### [What this task involves]
Please give the number of lines in the material below that contain "isBmu", and provide nothing besides that number.

### [Data supplied]
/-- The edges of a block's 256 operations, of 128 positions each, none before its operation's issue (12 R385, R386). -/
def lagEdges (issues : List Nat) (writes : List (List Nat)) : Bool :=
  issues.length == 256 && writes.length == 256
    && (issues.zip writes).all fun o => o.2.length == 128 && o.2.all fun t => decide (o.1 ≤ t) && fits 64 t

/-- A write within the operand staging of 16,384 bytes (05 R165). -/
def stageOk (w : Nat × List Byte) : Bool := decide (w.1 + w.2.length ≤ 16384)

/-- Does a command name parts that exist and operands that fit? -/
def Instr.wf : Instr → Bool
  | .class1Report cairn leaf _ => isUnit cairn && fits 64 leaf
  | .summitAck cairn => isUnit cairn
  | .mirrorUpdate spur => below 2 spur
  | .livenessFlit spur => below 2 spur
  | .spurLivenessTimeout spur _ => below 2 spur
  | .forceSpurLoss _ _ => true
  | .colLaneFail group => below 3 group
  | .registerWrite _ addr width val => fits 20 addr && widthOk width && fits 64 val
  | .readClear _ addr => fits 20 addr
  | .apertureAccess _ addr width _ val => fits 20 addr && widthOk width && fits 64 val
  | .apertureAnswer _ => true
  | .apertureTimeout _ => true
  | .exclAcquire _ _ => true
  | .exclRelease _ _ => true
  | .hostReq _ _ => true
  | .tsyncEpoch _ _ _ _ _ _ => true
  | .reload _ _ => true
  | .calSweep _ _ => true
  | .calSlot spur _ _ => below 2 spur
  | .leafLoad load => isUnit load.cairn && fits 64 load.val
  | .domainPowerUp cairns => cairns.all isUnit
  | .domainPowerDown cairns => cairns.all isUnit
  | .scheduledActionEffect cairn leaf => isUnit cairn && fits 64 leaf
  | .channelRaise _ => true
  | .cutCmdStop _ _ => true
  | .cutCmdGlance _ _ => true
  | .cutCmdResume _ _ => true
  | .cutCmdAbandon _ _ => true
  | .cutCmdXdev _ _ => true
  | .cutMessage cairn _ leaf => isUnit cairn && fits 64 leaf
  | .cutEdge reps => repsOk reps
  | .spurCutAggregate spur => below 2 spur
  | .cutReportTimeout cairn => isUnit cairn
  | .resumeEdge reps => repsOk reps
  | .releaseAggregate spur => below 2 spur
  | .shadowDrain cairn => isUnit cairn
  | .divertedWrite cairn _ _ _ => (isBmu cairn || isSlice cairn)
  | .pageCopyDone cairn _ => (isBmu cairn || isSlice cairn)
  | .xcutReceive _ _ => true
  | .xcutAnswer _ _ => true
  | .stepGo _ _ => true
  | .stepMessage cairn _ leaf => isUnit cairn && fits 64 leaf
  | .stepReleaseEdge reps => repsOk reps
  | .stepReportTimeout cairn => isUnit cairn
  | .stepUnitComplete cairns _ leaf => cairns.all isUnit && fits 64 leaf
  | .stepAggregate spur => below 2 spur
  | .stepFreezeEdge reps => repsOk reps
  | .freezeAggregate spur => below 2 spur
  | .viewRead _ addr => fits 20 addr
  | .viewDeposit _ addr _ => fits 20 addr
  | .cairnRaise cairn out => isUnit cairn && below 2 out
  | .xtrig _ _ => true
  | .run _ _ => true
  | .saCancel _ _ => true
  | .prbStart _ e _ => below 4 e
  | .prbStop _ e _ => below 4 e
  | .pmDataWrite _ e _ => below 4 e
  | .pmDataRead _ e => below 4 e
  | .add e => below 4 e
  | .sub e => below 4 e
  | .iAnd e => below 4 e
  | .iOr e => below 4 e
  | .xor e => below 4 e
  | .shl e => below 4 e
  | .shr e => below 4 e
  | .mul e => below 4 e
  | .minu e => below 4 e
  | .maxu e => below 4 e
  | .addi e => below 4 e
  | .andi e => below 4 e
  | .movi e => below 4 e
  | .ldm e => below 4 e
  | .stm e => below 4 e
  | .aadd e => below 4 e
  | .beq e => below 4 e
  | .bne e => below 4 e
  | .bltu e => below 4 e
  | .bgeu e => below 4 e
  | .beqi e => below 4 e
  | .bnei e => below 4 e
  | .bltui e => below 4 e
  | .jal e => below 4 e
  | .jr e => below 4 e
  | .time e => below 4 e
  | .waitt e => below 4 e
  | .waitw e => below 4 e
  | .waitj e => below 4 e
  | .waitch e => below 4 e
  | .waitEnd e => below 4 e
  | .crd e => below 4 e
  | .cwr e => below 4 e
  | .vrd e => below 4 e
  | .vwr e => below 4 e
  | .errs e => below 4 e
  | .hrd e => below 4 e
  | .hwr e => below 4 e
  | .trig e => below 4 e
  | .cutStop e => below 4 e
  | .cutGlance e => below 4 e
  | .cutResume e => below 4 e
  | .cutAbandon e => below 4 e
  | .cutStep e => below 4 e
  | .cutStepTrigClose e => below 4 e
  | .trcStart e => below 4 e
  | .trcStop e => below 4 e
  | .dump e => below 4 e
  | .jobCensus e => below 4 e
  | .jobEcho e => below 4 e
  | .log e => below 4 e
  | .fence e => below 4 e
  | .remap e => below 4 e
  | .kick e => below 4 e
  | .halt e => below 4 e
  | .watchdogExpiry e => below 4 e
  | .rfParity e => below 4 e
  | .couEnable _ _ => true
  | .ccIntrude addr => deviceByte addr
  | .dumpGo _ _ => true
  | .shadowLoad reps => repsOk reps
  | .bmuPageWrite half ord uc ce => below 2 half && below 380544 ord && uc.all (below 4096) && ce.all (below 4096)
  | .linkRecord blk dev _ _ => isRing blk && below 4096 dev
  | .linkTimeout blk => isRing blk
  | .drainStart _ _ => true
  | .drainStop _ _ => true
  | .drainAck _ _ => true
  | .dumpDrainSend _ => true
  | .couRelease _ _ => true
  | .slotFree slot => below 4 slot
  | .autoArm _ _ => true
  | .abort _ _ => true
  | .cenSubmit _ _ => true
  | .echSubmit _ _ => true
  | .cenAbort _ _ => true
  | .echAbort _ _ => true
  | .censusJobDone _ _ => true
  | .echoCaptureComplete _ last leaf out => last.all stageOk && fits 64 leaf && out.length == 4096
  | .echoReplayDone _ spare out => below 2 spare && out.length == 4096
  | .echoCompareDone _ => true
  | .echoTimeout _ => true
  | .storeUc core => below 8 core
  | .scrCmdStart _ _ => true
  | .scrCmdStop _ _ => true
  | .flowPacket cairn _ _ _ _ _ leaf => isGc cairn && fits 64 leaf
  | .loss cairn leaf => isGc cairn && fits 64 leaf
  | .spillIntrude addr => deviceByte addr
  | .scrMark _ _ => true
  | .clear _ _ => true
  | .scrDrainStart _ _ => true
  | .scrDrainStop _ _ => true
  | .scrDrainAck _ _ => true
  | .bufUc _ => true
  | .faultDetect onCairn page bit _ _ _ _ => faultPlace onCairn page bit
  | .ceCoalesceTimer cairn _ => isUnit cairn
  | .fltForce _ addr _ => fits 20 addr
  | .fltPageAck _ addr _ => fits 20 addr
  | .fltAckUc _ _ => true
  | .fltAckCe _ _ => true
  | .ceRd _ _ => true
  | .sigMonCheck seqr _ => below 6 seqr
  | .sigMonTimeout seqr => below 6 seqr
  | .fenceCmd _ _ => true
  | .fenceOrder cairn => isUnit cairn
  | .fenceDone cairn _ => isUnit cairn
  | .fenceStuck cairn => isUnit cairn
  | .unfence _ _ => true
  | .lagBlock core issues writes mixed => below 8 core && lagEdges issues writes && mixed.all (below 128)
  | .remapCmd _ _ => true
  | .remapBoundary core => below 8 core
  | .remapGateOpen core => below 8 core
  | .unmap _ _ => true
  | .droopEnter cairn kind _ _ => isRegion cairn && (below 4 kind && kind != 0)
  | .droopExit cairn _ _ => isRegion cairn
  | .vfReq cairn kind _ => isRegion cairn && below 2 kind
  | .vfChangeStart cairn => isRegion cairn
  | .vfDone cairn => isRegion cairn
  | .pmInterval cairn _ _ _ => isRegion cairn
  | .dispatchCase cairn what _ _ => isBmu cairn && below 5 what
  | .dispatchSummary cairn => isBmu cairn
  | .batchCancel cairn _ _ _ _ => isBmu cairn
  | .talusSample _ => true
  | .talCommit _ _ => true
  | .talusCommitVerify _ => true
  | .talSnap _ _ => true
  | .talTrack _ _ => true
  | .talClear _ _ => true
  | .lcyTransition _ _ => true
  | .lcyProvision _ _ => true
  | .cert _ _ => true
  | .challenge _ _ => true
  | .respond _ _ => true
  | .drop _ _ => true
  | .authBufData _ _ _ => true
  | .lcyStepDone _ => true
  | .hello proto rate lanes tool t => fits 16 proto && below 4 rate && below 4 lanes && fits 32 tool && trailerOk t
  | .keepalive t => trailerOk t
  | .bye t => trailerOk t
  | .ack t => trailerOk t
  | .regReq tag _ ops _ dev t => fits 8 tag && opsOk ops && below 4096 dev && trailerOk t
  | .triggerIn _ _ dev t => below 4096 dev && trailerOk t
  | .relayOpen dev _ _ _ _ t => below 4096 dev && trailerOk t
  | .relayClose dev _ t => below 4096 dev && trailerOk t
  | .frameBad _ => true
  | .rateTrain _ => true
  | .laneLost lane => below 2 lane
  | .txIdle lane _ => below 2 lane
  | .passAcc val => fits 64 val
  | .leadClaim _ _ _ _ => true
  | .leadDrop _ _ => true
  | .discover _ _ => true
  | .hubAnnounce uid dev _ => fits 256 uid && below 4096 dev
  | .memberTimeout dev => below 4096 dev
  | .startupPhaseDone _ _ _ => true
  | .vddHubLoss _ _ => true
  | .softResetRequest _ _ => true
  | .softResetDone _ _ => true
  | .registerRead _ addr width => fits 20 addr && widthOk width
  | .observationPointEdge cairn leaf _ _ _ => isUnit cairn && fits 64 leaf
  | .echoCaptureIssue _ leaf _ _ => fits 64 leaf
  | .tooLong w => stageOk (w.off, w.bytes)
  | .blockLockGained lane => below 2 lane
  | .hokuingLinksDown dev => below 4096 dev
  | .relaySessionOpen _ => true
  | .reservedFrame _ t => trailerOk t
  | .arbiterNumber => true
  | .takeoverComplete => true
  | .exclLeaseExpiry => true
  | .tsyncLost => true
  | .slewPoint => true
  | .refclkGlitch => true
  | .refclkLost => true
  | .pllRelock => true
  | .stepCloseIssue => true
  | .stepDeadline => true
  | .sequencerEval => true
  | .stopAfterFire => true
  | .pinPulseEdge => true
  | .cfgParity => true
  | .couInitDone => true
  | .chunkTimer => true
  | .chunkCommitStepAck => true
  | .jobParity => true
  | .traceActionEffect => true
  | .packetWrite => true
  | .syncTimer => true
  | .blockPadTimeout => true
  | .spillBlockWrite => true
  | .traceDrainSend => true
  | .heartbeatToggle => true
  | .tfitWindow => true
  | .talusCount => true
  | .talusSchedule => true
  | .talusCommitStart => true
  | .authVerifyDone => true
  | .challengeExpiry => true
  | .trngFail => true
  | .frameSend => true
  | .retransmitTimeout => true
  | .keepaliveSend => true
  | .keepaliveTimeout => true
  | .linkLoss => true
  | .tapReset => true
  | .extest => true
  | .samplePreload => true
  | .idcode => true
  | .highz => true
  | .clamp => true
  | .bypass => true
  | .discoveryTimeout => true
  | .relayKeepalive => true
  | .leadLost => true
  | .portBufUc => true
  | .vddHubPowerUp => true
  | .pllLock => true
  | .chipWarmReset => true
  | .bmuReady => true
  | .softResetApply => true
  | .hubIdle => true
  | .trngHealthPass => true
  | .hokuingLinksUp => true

### [Result of the task]
5